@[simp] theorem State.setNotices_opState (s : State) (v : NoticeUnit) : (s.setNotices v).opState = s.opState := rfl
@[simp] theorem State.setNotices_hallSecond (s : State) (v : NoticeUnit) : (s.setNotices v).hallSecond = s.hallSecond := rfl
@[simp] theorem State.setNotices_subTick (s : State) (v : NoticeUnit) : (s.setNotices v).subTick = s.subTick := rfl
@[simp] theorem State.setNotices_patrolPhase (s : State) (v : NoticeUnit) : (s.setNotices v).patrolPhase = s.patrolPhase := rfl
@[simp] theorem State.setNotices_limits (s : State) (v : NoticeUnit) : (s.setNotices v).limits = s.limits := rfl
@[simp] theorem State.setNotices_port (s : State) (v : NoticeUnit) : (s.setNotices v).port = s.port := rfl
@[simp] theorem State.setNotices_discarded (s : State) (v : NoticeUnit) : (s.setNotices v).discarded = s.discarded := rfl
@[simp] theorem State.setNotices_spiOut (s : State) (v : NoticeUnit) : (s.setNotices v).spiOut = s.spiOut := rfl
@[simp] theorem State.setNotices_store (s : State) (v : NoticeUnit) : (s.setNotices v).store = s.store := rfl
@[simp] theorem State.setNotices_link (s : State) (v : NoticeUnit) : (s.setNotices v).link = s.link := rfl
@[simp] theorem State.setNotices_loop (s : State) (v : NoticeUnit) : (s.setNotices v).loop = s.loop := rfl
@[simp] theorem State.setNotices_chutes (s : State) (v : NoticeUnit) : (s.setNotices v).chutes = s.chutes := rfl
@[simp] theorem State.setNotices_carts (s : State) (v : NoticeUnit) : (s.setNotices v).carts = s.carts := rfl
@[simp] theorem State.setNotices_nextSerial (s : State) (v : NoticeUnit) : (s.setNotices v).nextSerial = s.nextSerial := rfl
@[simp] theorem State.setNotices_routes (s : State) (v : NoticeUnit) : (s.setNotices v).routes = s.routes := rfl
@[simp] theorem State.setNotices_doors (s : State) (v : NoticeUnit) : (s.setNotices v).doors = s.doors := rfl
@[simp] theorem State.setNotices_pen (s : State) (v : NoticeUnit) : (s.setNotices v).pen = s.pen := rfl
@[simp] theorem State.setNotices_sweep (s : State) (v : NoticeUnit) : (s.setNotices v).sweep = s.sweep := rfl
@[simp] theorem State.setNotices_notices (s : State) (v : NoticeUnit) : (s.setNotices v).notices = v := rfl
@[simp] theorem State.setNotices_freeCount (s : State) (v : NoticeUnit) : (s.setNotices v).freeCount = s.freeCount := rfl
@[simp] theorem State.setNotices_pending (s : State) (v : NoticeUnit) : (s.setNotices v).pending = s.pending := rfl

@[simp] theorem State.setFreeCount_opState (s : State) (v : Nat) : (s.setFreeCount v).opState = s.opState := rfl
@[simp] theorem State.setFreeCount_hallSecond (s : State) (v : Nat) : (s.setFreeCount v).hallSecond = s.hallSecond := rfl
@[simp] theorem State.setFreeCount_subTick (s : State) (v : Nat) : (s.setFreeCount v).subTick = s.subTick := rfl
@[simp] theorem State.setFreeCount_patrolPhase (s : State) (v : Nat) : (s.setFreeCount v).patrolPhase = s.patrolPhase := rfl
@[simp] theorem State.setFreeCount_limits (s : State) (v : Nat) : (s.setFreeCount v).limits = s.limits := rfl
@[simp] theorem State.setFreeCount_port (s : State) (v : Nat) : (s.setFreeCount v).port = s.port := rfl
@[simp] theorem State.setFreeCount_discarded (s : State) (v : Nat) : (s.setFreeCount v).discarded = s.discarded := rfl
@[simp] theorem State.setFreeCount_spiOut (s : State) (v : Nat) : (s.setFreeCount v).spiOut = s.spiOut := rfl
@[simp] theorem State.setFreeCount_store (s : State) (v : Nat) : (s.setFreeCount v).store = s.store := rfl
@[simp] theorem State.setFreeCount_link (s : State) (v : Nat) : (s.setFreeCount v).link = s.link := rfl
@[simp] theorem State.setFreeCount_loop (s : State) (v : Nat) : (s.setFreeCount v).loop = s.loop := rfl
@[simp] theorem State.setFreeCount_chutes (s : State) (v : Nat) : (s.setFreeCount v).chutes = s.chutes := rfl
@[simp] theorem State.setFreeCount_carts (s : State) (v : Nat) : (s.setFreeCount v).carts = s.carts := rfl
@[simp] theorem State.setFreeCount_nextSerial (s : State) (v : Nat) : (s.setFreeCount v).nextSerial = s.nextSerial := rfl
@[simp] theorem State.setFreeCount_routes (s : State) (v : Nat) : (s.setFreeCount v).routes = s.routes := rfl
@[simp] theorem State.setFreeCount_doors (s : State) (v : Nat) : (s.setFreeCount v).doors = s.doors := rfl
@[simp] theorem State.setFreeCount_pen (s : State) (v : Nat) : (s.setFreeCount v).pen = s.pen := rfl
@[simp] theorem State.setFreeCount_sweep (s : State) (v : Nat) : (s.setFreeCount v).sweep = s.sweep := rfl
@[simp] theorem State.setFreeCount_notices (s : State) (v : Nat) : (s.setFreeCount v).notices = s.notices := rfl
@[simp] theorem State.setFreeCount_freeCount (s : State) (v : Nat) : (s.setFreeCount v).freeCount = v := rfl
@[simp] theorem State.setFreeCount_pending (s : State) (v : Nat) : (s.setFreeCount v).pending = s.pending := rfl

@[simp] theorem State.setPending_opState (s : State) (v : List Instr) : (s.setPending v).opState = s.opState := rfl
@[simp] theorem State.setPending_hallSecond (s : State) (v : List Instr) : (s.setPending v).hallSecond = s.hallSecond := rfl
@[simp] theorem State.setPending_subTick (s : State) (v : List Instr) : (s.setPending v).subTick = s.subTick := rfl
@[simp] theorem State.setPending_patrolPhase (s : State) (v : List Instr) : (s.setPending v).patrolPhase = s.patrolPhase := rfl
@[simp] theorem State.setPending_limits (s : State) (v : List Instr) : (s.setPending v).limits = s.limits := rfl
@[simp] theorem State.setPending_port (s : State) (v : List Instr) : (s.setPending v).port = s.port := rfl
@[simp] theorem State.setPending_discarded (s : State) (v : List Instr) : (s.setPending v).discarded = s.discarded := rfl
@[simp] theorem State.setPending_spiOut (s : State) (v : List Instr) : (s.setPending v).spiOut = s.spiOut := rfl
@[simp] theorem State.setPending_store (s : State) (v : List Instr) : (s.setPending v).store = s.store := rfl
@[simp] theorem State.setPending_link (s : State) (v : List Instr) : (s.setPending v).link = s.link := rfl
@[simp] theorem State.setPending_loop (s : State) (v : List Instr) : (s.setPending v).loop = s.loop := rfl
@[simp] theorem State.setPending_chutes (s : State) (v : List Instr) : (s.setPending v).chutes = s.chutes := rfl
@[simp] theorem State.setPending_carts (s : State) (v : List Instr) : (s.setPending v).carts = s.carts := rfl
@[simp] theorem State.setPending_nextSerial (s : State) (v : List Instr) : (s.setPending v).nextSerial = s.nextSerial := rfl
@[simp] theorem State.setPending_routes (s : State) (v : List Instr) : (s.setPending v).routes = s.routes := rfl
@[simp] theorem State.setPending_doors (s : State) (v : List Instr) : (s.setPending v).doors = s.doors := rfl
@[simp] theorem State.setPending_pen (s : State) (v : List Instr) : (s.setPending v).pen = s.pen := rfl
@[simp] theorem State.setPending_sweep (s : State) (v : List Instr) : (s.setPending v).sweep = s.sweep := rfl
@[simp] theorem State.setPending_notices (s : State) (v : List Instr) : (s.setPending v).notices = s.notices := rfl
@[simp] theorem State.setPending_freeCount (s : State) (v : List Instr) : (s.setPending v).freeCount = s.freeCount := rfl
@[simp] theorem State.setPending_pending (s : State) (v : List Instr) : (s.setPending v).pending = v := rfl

──────

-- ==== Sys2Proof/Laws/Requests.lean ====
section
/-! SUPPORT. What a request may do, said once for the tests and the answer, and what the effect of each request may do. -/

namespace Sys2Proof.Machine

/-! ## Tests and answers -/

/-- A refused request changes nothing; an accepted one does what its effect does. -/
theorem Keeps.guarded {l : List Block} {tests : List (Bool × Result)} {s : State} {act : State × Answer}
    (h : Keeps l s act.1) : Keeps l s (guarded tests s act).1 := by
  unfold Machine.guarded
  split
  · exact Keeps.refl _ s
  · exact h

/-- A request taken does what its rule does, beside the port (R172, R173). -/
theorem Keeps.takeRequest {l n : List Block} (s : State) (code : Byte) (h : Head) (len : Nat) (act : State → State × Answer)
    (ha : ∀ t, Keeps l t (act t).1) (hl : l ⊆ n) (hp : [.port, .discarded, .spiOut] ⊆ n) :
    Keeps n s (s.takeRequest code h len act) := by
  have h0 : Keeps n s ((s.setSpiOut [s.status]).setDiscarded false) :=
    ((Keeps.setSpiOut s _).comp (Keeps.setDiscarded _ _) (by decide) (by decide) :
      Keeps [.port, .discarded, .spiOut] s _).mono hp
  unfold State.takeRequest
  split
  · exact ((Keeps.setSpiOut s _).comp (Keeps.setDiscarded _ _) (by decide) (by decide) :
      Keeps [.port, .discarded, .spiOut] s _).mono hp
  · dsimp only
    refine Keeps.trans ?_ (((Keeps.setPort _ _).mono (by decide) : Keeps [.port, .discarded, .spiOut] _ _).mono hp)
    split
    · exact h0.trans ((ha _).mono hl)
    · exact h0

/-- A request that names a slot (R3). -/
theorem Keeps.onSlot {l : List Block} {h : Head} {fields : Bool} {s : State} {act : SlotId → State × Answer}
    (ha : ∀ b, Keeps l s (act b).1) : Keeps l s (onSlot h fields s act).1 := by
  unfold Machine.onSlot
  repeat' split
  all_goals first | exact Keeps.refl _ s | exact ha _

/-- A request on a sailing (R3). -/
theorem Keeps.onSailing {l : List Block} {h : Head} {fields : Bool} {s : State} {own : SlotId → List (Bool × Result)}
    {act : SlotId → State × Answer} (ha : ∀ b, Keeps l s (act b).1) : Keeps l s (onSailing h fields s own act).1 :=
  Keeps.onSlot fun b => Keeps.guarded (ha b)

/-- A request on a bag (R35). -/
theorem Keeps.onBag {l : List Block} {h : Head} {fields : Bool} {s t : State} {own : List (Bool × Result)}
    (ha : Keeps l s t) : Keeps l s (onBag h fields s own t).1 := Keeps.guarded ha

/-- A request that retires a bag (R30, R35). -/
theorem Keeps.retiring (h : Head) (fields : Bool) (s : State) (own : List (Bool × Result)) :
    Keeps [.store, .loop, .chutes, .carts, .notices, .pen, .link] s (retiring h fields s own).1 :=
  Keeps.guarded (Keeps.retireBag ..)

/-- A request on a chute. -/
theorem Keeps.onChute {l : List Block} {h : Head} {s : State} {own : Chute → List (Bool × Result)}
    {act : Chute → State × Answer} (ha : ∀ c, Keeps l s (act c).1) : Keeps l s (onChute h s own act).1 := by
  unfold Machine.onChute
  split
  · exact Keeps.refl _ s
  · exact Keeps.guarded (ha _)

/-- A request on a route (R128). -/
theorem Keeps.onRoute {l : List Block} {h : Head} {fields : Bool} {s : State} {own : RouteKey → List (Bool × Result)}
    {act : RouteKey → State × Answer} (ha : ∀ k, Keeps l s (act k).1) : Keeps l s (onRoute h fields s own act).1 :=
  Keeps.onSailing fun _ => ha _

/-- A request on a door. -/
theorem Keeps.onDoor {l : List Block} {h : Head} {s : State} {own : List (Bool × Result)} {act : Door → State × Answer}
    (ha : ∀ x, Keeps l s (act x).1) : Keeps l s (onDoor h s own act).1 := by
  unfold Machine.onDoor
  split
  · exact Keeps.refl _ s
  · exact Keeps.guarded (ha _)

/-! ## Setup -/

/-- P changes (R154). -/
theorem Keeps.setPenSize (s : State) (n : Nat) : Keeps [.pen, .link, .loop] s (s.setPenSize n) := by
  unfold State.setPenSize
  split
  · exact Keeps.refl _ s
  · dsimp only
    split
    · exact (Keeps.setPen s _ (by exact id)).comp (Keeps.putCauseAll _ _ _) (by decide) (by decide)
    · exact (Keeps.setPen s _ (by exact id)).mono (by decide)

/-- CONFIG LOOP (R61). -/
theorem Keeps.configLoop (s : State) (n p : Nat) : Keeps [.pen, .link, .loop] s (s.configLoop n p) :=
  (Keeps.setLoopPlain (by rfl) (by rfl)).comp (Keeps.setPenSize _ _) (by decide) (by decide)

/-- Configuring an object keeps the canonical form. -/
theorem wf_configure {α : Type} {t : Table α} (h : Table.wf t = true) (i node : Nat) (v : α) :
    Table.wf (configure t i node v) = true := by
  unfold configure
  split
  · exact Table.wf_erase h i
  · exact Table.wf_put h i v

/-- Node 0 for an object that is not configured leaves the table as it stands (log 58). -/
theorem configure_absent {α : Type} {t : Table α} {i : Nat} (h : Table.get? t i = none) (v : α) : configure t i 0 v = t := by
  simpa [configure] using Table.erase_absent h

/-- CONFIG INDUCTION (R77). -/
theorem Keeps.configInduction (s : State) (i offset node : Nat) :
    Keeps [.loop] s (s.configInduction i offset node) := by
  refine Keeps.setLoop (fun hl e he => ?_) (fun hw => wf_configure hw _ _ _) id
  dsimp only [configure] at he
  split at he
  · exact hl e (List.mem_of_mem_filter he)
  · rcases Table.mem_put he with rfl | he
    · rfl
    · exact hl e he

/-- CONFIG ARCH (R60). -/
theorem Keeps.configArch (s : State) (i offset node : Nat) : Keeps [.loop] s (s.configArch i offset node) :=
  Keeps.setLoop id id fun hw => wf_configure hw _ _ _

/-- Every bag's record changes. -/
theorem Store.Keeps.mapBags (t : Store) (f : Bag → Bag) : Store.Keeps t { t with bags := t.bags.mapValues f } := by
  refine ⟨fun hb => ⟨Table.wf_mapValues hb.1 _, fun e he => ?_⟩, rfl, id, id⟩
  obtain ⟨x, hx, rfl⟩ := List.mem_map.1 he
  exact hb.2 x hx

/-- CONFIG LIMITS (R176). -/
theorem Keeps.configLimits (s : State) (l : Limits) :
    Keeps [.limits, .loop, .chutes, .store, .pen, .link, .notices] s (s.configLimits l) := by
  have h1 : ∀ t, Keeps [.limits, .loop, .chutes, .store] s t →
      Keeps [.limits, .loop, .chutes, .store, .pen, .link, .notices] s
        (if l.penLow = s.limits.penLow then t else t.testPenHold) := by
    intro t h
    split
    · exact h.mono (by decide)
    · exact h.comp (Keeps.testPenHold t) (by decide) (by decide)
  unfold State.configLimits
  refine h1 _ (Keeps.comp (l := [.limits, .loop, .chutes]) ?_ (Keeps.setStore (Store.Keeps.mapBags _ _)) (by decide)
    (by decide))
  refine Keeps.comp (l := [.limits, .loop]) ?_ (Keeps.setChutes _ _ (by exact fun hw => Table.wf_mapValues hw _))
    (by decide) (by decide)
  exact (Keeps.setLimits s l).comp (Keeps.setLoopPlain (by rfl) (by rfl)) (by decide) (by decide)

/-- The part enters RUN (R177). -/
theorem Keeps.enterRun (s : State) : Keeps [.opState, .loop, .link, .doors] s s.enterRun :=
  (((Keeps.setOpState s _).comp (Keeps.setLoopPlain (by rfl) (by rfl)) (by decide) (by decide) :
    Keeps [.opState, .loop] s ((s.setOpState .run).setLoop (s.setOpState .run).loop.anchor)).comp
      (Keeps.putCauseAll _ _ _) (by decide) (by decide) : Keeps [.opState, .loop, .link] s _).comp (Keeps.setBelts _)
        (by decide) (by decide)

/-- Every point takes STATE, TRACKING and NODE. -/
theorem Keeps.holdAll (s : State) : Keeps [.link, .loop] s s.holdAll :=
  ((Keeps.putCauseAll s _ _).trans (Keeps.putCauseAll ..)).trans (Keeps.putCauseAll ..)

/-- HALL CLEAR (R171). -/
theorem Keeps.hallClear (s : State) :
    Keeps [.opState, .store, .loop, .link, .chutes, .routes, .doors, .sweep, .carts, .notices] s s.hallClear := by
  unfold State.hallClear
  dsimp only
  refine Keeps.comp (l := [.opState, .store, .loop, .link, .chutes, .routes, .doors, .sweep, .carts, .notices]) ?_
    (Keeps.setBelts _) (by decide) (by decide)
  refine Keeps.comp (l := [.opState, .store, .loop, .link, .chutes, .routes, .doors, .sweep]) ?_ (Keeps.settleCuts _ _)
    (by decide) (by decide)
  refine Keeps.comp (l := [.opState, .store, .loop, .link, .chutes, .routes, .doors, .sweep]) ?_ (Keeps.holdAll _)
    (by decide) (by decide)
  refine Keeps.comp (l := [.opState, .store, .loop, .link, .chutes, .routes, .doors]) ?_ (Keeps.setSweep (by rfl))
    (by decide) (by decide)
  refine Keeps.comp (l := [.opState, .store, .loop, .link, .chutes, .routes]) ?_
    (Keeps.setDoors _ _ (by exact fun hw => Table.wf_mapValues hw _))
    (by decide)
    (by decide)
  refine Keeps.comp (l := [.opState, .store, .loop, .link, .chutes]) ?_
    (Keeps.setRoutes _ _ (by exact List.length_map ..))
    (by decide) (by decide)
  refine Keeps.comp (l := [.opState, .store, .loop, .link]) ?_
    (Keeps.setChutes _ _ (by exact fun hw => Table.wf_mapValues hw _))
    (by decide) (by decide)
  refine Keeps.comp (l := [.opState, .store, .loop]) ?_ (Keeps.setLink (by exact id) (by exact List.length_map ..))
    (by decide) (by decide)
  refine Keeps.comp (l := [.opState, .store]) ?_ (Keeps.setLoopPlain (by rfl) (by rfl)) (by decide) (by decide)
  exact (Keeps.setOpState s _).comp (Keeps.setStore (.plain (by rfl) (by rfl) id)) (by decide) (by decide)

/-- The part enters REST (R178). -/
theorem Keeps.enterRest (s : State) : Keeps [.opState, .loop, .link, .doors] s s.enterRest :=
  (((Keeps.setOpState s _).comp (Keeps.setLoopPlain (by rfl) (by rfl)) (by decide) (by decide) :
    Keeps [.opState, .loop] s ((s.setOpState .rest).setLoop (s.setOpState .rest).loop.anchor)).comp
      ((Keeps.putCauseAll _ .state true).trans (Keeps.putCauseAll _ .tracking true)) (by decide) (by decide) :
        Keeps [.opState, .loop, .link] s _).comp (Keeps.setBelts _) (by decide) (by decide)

──────

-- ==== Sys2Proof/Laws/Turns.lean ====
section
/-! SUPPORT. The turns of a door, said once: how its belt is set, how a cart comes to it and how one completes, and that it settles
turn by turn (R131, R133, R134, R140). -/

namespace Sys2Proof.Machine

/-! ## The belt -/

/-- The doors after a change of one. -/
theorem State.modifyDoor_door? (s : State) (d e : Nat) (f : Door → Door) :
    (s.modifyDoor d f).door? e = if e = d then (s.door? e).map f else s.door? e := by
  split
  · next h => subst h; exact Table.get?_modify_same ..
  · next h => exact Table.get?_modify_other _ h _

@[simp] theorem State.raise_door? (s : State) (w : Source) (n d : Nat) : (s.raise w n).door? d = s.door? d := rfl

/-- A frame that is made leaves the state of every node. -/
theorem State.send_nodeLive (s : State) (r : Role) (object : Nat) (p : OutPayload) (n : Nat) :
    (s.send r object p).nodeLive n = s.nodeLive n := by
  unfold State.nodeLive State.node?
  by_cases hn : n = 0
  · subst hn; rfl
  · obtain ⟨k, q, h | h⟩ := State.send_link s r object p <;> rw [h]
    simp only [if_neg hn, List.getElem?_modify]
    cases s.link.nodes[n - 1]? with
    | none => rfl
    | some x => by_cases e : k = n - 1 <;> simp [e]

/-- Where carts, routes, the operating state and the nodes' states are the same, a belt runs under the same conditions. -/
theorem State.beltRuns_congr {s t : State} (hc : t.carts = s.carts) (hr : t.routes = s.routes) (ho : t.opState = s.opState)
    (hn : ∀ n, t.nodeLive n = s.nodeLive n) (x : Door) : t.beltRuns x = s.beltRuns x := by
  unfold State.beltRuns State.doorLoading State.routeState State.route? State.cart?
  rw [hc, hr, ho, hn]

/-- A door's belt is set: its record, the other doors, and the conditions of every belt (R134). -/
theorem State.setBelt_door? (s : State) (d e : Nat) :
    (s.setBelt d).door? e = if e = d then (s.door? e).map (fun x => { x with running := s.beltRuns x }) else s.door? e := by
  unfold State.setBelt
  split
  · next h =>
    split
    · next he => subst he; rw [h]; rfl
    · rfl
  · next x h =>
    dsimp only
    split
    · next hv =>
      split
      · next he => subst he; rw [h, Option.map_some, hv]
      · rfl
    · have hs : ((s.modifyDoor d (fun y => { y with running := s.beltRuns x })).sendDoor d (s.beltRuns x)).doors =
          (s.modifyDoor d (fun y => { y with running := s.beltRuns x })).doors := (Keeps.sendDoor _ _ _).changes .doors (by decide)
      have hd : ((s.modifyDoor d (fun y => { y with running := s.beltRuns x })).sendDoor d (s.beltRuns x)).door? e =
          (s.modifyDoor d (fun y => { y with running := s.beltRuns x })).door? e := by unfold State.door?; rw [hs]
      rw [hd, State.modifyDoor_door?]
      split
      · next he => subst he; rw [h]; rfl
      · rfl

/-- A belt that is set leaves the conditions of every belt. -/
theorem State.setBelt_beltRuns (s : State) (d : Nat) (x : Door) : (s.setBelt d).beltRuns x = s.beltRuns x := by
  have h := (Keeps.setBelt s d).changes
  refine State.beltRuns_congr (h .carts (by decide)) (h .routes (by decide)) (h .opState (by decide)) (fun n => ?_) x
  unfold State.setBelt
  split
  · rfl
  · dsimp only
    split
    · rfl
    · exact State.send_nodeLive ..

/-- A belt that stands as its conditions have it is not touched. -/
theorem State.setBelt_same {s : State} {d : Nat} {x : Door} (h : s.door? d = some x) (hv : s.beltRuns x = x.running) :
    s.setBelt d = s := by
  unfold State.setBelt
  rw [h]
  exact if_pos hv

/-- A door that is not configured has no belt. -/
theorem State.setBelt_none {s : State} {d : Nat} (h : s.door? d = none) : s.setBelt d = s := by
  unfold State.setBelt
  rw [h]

──────

* **Exercise brief**
From the records above, retype only the lines starting at the line that contains "theorem State.modifyDoor_door? (s" and ending at the line that contains "Table.get?_modify_other _ h _", both included.

* **Response area**
theorem State.modifyDoor_door? (s : State) (d e : Nat) (f : Door → Door) :
    (s.modifyDoor d f).door? e = if e = d then (s.door? e).map f else s.door? e := by
  split
  · next h => subst h; exact Table.get?_modify_same ..
  · next h => exact Table.get?_modify_other _ h _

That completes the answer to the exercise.